Assignment: The word "only" appears in some lines of the records below; state how many lines, and nothing else.

Task data:
☆ ☆ ☆ ☆

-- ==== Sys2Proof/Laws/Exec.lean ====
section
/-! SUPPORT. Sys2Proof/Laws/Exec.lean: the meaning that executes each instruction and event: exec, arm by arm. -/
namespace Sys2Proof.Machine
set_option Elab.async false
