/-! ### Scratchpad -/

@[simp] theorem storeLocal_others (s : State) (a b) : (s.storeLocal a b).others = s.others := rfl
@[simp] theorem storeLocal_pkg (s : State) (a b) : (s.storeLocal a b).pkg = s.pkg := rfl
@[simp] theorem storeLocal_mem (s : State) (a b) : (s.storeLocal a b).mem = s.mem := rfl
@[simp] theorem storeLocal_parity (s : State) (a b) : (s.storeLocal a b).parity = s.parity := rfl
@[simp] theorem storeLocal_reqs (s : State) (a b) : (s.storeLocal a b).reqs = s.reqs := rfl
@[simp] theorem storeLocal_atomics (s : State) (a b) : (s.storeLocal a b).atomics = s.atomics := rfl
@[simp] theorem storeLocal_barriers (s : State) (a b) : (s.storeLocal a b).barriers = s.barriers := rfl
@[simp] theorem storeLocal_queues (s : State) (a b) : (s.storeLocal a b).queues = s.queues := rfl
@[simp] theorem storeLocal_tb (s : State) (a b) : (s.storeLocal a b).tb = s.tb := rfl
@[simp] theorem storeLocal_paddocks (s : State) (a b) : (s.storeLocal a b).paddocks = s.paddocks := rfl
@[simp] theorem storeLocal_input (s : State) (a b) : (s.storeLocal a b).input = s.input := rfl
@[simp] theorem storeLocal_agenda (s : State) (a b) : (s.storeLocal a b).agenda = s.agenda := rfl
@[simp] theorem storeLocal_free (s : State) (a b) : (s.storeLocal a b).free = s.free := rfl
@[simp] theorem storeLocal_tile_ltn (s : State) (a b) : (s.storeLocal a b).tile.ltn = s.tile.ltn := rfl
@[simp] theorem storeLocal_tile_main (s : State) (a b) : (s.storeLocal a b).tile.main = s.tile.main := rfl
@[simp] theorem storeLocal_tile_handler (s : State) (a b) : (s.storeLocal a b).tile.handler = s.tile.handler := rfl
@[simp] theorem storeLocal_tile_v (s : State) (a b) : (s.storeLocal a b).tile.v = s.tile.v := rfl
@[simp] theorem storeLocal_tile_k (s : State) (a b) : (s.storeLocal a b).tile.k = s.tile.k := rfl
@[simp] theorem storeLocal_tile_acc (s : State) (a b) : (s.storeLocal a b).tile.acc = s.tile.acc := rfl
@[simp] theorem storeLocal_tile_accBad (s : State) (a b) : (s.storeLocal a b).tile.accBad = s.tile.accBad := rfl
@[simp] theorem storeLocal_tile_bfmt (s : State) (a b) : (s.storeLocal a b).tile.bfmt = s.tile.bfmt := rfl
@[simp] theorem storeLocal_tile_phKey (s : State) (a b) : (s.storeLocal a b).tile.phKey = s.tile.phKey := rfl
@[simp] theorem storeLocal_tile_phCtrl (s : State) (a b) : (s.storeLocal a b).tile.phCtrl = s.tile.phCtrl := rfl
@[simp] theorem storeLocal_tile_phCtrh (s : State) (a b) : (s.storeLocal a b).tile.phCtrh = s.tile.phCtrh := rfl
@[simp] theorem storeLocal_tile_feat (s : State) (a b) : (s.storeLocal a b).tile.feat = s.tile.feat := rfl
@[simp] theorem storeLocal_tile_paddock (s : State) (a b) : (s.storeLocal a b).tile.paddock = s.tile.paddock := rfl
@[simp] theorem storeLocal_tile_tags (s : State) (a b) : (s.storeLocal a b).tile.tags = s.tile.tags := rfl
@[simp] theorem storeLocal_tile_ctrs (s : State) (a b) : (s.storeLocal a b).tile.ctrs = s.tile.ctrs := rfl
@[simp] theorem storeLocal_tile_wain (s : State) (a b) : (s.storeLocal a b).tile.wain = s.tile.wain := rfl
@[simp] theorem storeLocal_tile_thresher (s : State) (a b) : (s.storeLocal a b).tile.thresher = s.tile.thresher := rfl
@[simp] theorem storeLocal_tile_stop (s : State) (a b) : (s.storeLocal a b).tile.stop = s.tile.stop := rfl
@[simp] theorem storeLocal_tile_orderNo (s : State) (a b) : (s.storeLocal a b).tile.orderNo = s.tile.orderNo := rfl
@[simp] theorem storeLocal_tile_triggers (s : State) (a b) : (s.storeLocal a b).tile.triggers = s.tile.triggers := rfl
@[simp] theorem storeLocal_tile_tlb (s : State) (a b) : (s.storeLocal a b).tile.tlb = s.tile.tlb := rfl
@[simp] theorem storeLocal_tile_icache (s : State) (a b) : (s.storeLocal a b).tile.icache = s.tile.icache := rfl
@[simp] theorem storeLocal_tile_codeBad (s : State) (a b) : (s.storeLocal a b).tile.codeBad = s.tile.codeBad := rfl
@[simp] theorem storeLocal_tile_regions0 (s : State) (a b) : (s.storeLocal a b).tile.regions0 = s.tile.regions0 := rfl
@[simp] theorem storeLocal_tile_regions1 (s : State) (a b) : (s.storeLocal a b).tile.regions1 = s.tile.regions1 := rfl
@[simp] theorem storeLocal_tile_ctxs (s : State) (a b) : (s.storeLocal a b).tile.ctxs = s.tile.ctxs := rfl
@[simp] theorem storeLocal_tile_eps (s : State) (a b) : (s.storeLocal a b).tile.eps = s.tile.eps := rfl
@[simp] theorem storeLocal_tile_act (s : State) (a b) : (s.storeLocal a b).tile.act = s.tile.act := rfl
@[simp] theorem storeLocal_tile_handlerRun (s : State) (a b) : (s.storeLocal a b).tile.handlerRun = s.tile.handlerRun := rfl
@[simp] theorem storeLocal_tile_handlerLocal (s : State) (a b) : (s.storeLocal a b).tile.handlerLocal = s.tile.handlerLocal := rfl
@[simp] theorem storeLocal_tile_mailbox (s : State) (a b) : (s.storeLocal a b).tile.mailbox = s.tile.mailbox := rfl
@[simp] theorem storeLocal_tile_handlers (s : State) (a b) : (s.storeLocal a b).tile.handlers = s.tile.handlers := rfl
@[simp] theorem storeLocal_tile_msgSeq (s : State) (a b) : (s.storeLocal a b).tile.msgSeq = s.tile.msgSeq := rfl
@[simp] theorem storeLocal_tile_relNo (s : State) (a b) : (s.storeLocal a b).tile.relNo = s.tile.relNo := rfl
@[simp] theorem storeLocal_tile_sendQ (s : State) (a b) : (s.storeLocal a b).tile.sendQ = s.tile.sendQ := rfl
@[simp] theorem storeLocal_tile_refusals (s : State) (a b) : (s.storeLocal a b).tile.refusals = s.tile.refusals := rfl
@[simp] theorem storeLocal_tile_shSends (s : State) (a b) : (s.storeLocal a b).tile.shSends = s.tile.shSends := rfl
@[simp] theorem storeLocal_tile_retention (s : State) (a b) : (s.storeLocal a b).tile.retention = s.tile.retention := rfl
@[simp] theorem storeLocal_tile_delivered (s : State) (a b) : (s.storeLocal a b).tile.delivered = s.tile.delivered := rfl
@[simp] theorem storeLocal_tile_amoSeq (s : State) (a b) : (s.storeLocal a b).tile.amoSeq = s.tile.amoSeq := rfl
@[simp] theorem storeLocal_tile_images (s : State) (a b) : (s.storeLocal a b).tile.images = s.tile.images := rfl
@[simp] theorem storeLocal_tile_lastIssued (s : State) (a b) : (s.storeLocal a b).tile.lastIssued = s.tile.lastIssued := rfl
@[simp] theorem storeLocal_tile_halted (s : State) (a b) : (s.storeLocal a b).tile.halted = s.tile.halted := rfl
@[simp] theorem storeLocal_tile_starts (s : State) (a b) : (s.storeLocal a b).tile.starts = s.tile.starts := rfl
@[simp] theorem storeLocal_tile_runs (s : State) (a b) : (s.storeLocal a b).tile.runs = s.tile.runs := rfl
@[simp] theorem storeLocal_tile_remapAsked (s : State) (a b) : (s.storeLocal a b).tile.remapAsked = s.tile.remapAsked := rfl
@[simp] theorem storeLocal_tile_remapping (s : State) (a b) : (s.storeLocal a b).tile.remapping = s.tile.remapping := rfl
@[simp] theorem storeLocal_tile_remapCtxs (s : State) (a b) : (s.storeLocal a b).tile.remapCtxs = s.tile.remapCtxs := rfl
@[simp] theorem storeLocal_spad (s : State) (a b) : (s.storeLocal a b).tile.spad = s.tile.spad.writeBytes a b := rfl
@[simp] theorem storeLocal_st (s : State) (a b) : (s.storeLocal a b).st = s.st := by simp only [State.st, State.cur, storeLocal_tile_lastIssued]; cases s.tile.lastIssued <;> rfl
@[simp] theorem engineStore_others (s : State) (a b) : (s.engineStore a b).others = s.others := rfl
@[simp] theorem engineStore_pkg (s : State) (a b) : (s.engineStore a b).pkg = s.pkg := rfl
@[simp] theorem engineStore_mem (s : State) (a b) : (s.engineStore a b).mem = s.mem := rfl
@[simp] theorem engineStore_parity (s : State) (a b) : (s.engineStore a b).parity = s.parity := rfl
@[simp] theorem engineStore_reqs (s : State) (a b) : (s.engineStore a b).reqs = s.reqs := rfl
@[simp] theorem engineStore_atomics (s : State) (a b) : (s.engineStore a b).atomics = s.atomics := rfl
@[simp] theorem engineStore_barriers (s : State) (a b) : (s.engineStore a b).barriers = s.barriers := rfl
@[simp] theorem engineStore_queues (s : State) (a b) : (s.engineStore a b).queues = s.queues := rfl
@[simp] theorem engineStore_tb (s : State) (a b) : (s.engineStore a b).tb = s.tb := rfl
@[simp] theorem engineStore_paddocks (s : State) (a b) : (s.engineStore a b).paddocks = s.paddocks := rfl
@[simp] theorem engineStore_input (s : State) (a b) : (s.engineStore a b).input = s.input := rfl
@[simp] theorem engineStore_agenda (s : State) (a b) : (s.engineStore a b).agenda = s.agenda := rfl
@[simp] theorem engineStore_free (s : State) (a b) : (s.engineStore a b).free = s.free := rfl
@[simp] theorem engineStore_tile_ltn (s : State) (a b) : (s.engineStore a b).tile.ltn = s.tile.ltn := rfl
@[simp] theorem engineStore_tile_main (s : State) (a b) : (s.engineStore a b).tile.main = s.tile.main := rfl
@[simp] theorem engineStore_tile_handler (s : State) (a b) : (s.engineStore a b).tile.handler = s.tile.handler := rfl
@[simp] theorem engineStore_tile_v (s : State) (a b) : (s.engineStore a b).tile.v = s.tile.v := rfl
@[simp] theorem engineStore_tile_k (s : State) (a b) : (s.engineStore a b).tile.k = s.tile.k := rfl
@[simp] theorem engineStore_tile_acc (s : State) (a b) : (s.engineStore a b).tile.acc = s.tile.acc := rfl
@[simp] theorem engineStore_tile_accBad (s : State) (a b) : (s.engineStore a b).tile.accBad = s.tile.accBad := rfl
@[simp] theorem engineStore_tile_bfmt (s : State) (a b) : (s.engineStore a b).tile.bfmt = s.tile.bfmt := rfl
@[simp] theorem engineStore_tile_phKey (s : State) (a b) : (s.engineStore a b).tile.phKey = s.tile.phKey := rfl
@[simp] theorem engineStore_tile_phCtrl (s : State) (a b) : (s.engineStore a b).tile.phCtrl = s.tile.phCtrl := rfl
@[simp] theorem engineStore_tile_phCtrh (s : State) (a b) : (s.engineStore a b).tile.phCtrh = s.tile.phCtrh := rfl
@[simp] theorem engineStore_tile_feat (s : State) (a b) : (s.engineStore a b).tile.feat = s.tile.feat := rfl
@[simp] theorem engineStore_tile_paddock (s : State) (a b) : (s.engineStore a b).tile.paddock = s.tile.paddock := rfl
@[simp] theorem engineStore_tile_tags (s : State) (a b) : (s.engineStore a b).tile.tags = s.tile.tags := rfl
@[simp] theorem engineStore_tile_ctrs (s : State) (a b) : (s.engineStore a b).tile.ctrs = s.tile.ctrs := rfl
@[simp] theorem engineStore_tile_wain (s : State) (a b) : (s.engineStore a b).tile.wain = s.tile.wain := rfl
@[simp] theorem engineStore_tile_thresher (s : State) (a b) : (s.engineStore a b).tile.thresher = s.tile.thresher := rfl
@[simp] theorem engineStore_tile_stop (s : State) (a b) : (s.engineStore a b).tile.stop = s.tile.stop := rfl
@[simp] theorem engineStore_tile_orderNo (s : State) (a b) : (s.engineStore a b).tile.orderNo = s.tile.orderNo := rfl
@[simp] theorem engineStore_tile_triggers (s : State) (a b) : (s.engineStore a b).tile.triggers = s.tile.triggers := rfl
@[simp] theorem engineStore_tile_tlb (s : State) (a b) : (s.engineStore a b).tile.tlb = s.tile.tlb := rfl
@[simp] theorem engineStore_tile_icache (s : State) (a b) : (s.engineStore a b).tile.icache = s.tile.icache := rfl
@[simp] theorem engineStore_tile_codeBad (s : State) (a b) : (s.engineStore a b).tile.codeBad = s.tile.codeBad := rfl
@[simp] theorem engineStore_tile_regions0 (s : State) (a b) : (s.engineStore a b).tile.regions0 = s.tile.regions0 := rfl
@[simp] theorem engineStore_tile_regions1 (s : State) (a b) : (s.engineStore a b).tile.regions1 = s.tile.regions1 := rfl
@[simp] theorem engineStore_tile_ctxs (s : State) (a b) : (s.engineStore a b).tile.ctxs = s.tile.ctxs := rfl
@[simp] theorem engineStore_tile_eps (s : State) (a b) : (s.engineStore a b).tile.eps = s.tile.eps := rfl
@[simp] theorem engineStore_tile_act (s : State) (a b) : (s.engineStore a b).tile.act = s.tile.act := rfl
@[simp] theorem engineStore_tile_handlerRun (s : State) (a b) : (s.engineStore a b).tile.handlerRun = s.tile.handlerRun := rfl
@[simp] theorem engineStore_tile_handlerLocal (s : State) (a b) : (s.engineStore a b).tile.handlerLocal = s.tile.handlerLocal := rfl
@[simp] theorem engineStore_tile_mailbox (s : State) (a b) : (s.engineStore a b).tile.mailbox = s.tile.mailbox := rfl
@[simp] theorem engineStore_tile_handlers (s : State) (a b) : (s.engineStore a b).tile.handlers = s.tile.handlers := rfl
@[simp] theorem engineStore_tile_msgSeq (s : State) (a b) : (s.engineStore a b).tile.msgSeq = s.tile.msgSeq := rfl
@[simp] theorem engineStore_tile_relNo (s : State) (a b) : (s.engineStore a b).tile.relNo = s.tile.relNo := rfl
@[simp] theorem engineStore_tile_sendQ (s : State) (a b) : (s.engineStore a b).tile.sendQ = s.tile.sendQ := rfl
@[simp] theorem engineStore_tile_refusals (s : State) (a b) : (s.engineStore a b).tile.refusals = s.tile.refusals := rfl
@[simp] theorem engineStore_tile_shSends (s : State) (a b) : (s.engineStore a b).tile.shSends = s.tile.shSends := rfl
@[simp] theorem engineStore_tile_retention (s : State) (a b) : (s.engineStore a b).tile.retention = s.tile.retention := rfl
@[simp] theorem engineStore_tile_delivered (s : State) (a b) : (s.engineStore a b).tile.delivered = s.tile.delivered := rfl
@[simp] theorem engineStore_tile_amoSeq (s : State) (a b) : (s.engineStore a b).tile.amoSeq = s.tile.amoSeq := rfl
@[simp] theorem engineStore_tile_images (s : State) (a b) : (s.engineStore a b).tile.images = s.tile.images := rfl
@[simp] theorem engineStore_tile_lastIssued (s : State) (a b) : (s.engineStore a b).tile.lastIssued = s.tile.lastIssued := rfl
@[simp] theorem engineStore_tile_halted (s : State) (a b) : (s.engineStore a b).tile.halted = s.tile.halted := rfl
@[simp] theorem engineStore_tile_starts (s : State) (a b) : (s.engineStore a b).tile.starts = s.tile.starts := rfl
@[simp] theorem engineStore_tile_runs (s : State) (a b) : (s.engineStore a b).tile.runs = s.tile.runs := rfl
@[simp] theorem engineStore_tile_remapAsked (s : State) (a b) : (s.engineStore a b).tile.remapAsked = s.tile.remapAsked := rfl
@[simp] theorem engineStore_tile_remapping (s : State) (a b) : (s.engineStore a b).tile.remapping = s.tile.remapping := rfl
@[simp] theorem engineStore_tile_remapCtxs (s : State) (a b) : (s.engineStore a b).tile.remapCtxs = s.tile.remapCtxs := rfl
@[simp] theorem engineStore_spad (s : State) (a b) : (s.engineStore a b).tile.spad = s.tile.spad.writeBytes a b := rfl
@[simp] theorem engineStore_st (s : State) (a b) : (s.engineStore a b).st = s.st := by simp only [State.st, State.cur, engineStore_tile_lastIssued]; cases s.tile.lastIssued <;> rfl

☆ ☆ ☆ ☆

Result for this task: 2